_Work request:_ Word for word, give every line of the listing again.

|---|

/-- When an extraction answers a state, a block was selected, its bytes and its slot were there, and that is the
state. -/
theorem extract_inv {e : Entry} {s t : State} (h : extract e s = .next t) :
    ∃ o pc pending x y, s.run = some ⟨.decode, o, .blocks pc pending⟩ ∧
      s.inByte (inOff o pc + pieceIndex e.lo) = some x ∧ s.inByte (inOff o pc + pieceIndex e.hi) = some y ∧
      slotOf o e.chan pc e.pixel < (s.plane e.chan).slots ∧
      t = (putSlot s (e.chan, slotOf o e.chan pc e.pixel, entryValue e x y)).withRun
        (some ⟨.decode, o, .blocks pc (laneDone pc (sampleId e.chan e.pixel) pending)⟩) := by
  simp only [extract] at h
  split at h
  · cases h
  · rename_i o pc pending hu
    split at h
    · cases h
    · rename_i x hx
      split at h
      · cases h
      · rename_i y hy
        split at h
        · cases h
        · rename_i s' hs'
          rw [storeSample_eq] at hs'
          split at hs'
          · rename_i hk
            cases hs'
            simp only [Host.Outcome.next.injEq] at h
            exact ⟨o, pc, pending, x, y, unpacking_eq_some.mp hu, hx, hy, hk, h.symm⟩
          · cases hs'

/-! ### The check of a DECODE -/

/-- No listed plane breaks a duty exactly when each has its stride and its slots. -/
theorem brokenPlane_eq_none (o : Operands) (s : State) (cs : List Chan) :
    brokenPlane o s cs = none ↔
      ∀ c ∈ cs, (o.width.toNat ≤ o.stride c ∨ o.height.toNat ≤ 1) ∧ neededSlots o c ≤ (s.plane c).slots := by
  induction cs with
  | nil => simp [brokenPlane]
  | cons c cs ih =>
    simp only [brokenPlane, List.forall_mem_cons]
    split
    · simp; omega
    · split
      · simp; omega
      · rw [ih]
        constructor
        · intro h; exact ⟨⟨by omega, by omega⟩, h⟩
        · intro h; exact h.2

/-- The refusal of a plane that breaks a duty names it. -/
theorem brokenPlane_eq_some {o : Operands} {s : State} {cs : List Chan} {r : Refusal} (h : brokenPlane o s cs = some r) :
    (∃ c ∈ cs, r = .strideBelowWidth c ∧ o.stride c < o.width.toNat ∧ 1 < o.height.toNat) ∨
      ∃ c ∈ cs, r = .planeTooSmall c ∧ (s.plane c).slots < neededSlots o c := by
  induction cs with
  | nil => simp [brokenPlane] at h
  | cons c cs ih =>
    simp only [brokenPlane] at h
    split at h
    · rename_i hc; cases h; exact .inl ⟨c, by simp, rfl, hc⟩
    · split at h
      · rename_i hc; cases h; exact .inr ⟨c, by simp, rfl, hc⟩
      · rcases ih h with ⟨d, hd, g⟩ | ⟨d, hd, g⟩
        · exact .inl ⟨d, by simp [hd], g⟩
        · exact .inr ⟨d, by simp [hd], g⟩

/-- No duty of the host is broken exactly when `IN` has its readable bytes and every plane its stride and its slots. -/
theorem brokenDuty_eq_none (o : Operands) (s : State) :
    brokenDuty o s = none ↔ o.len.toNat ≤ s.input.size ∧
      ∀ c : Chan, (o.width.toNat ≤ o.stride c ∨ o.height.toNat ≤ 1) ∧ neededSlots o c ≤ (s.plane c).slots := by
  simp only [brokenDuty]
  split
  · simp; omega
  · rw [brokenPlane_eq_none]
    constructor
    · intro h; exact ⟨by omega, fun c => h c (by cases c <;> simp)⟩
    · intro h c _; exact h.2 c

/-- The refusal of a broken duty names it. -/
theorem brokenDuty_eq_some {o : Operands} {s : State} {r : Refusal} (h : brokenDuty o s = some r) :
    (r = .inputTooShort s.input.size ∧ s.input.size < o.len.toNat) ∨
      (∃ c, r = .strideBelowWidth c ∧ o.stride c < o.width.toNat ∧ 1 < o.height.toNat) ∨
      ∃ c, r = .planeTooSmall c ∧ (s.plane c).slots < neededSlots o c := by
  simp only [brokenDuty] at h
  split at h
  · rename_i hl; cases h; exact .inl ⟨rfl, hl⟩
  · rcases brokenPlane_eq_some h with ⟨c, _, g⟩ | ⟨c, _, g⟩
    · exact .inr (.inl ⟨c, g⟩)
    · exact .inr (.inr ⟨c, g⟩)

/-- The check of the duties looks at the extent of the four spaces only. -/
theorem brokenDuty_congr {o : Operands} {s t : State} (hi : t.input.size = s.input.size)
    (h : ∀ c, (t.plane c).slots = (s.plane c).slots) : brokenDuty o t = brokenDuty o s := by
  simp only [brokenDuty, brokenPlane, hi, h]

/-- The blocks of a frame, in the reference order: as many as the frame has, all of its positions, each once, nothing
of them written. -/
theorem mem_allBlocks {o : Operands} {b : PendingBlock} :
    b ∈ allBlocks o ↔ b.pos.row < o.height.toNat ∧ b.pos.blk < blocksPerLine o.width ∧ b.lanes = allLanes := by
  obtain ⟨⟨row, blk⟩, lanes⟩ := b
  simp only [allBlocks, List.mem_flatMap, List.mem_map, List.mem_range, PendingBlock.mk.injEq, Cursor.mk.injEq]
  constructor
  · rintro ⟨r, hr, b, hb, ⟨rfl, rfl⟩, rfl⟩; exact ⟨hr, hb, rfl⟩
  · rintro ⟨hr, hb, rfl⟩; exact ⟨row, hr, blk, hb, ⟨rfl, rfl⟩, rfl⟩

|---|

_Answer to this exercise:_
/-- When an extraction answers a state, a block was selected, its bytes and its slot were there, and that is the
state. -/
theorem extract_inv {e : Entry} {s t : State} (h : extract e s = .next t) :
    ∃ o pc pending x y, s.run = some ⟨.decode, o, .blocks pc pending⟩ ∧
      s.inByte (inOff o pc + pieceIndex e.lo) = some x ∧ s.inByte (inOff o pc + pieceIndex e.hi) = some y ∧
      slotOf o e.chan pc e.pixel < (s.plane e.chan).slots ∧
      t = (putSlot s (e.chan, slotOf o e.chan pc e.pixel, entryValue e x y)).withRun
        (some ⟨.decode, o, .blocks pc (laneDone pc (sampleId e.chan e.pixel) pending)⟩) := by
  simp only [extract] at h
  split at h
  · cases h
  · rename_i o pc pending hu
    split at h
    · cases h
    · rename_i x hx
      split at h
      · cases h
      · rename_i y hy
        split at h
        · cases h
        · rename_i s' hs'
          rw [storeSample_eq] at hs'
          split at hs'
          · rename_i hk
            cases hs'
            simp only [Host.Outcome.next.injEq] at h
            exact ⟨o, pc, pending, x, y, unpacking_eq_some.mp hu, hx, hy, hk, h.symm⟩
          · cases hs'

/-! ### The check of a DECODE -/

/-- No listed plane breaks a duty exactly when each has its stride and its slots. -/
theorem brokenPlane_eq_none (o : Operands) (s : State) (cs : List Chan) :
    brokenPlane o s cs = none ↔
      ∀ c ∈ cs, (o.width.toNat ≤ o.stride c ∨ o.height.toNat ≤ 1) ∧ neededSlots o c ≤ (s.plane c).slots := by
  induction cs with
  | nil => simp [brokenPlane]
  | cons c cs ih =>
    simp only [brokenPlane, List.forall_mem_cons]
    split
    · simp; omega
    · split
      · simp; omega
      · rw [ih]
        constructor
        · intro h; exact ⟨⟨by omega, by omega⟩, h⟩
        · intro h; exact h.2

/-- The refusal of a plane that breaks a duty names it. -/
theorem brokenPlane_eq_some {o : Operands} {s : State} {cs : List Chan} {r : Refusal} (h : brokenPlane o s cs = some r) :
    (∃ c ∈ cs, r = .strideBelowWidth c ∧ o.stride c < o.width.toNat ∧ 1 < o.height.toNat) ∨
      ∃ c ∈ cs, r = .planeTooSmall c ∧ (s.plane c).slots < neededSlots o c := by
  induction cs with
  | nil => simp [brokenPlane] at h
  | cons c cs ih =>
    simp only [brokenPlane] at h
    split at h
    · rename_i hc; cases h; exact .inl ⟨c, by simp, rfl, hc⟩
    · split at h
      · rename_i hc; cases h; exact .inr ⟨c, by simp, rfl, hc⟩
      · rcases ih h with ⟨d, hd, g⟩ | ⟨d, hd, g⟩
        · exact .inl ⟨d, by simp [hd], g⟩
        · exact .inr ⟨d, by simp [hd], g⟩

/-- No duty of the host is broken exactly when `IN` has its readable bytes and every plane its stride and its slots. -/
theorem brokenDuty_eq_none (o : Operands) (s : State) :
    brokenDuty o s = none ↔ o.len.toNat ≤ s.input.size ∧
      ∀ c : Chan, (o.width.toNat ≤ o.stride c ∨ o.height.toNat ≤ 1) ∧ neededSlots o c ≤ (s.plane c).slots := by
  simp only [brokenDuty]
  split
  · simp; omega
  · rw [brokenPlane_eq_none]
    constructor
    · intro h; exact ⟨by omega, fun c => h c (by cases c <;> simp)⟩
    · intro h c _; exact h.2 c

/-- The refusal of a broken duty names it. -/
theorem brokenDuty_eq_some {o : Operands} {s : State} {r : Refusal} (h : brokenDuty o s = some r) :
    (r = .inputTooShort s.input.size ∧ s.input.size < o.len.toNat) ∨
      (∃ c, r = .strideBelowWidth c ∧ o.stride c < o.width.toNat ∧ 1 < o.height.toNat) ∨
      ∃ c, r = .planeTooSmall c ∧ (s.plane c).slots < neededSlots o c := by
  simp only [brokenDuty] at h
  split at h
  · rename_i hl; cases h; exact .inl ⟨rfl, hl⟩
  · rcases brokenPlane_eq_some h with ⟨c, _, g⟩ | ⟨c, _, g⟩
    · exact .inr (.inl ⟨c, g⟩)
    · exact .inr (.inr ⟨c, g⟩)

/-- The check of the duties looks at the extent of the four spaces only. -/
theorem brokenDuty_congr {o : Operands} {s t : State} (hi : t.input.size = s.input.size)
    (h : ∀ c, (t.plane c).slots = (s.plane c).slots) : brokenDuty o t = brokenDuty o s := by
  simp only [brokenDuty, brokenPlane, hi, h]

/-- The blocks of a frame, in the reference order: as many as the frame has, all of its positions, each once, nothing
of them written. -/
theorem mem_allBlocks {o : Operands} {b : PendingBlock} :
    b ∈ allBlocks o ↔ b.pos.row < o.height.toNat ∧ b.pos.blk < blocksPerLine o.width ∧ b.lanes = allLanes := by
  obtain ⟨⟨row, blk⟩, lanes⟩ := b
  simp only [allBlocks, List.mem_flatMap, List.mem_map, List.mem_range, PendingBlock.mk.injEq, Cursor.mk.injEq]
  constructor
  · rintro ⟨r, hr, b, hb, ⟨rfl, rfl⟩, rfl⟩; exact ⟨hr, hb, rfl⟩
  · rintro ⟨hr, hb, rfl⟩; exact ⟨row, hr, blk, hb, ⟨rfl, rfl⟩, rfl⟩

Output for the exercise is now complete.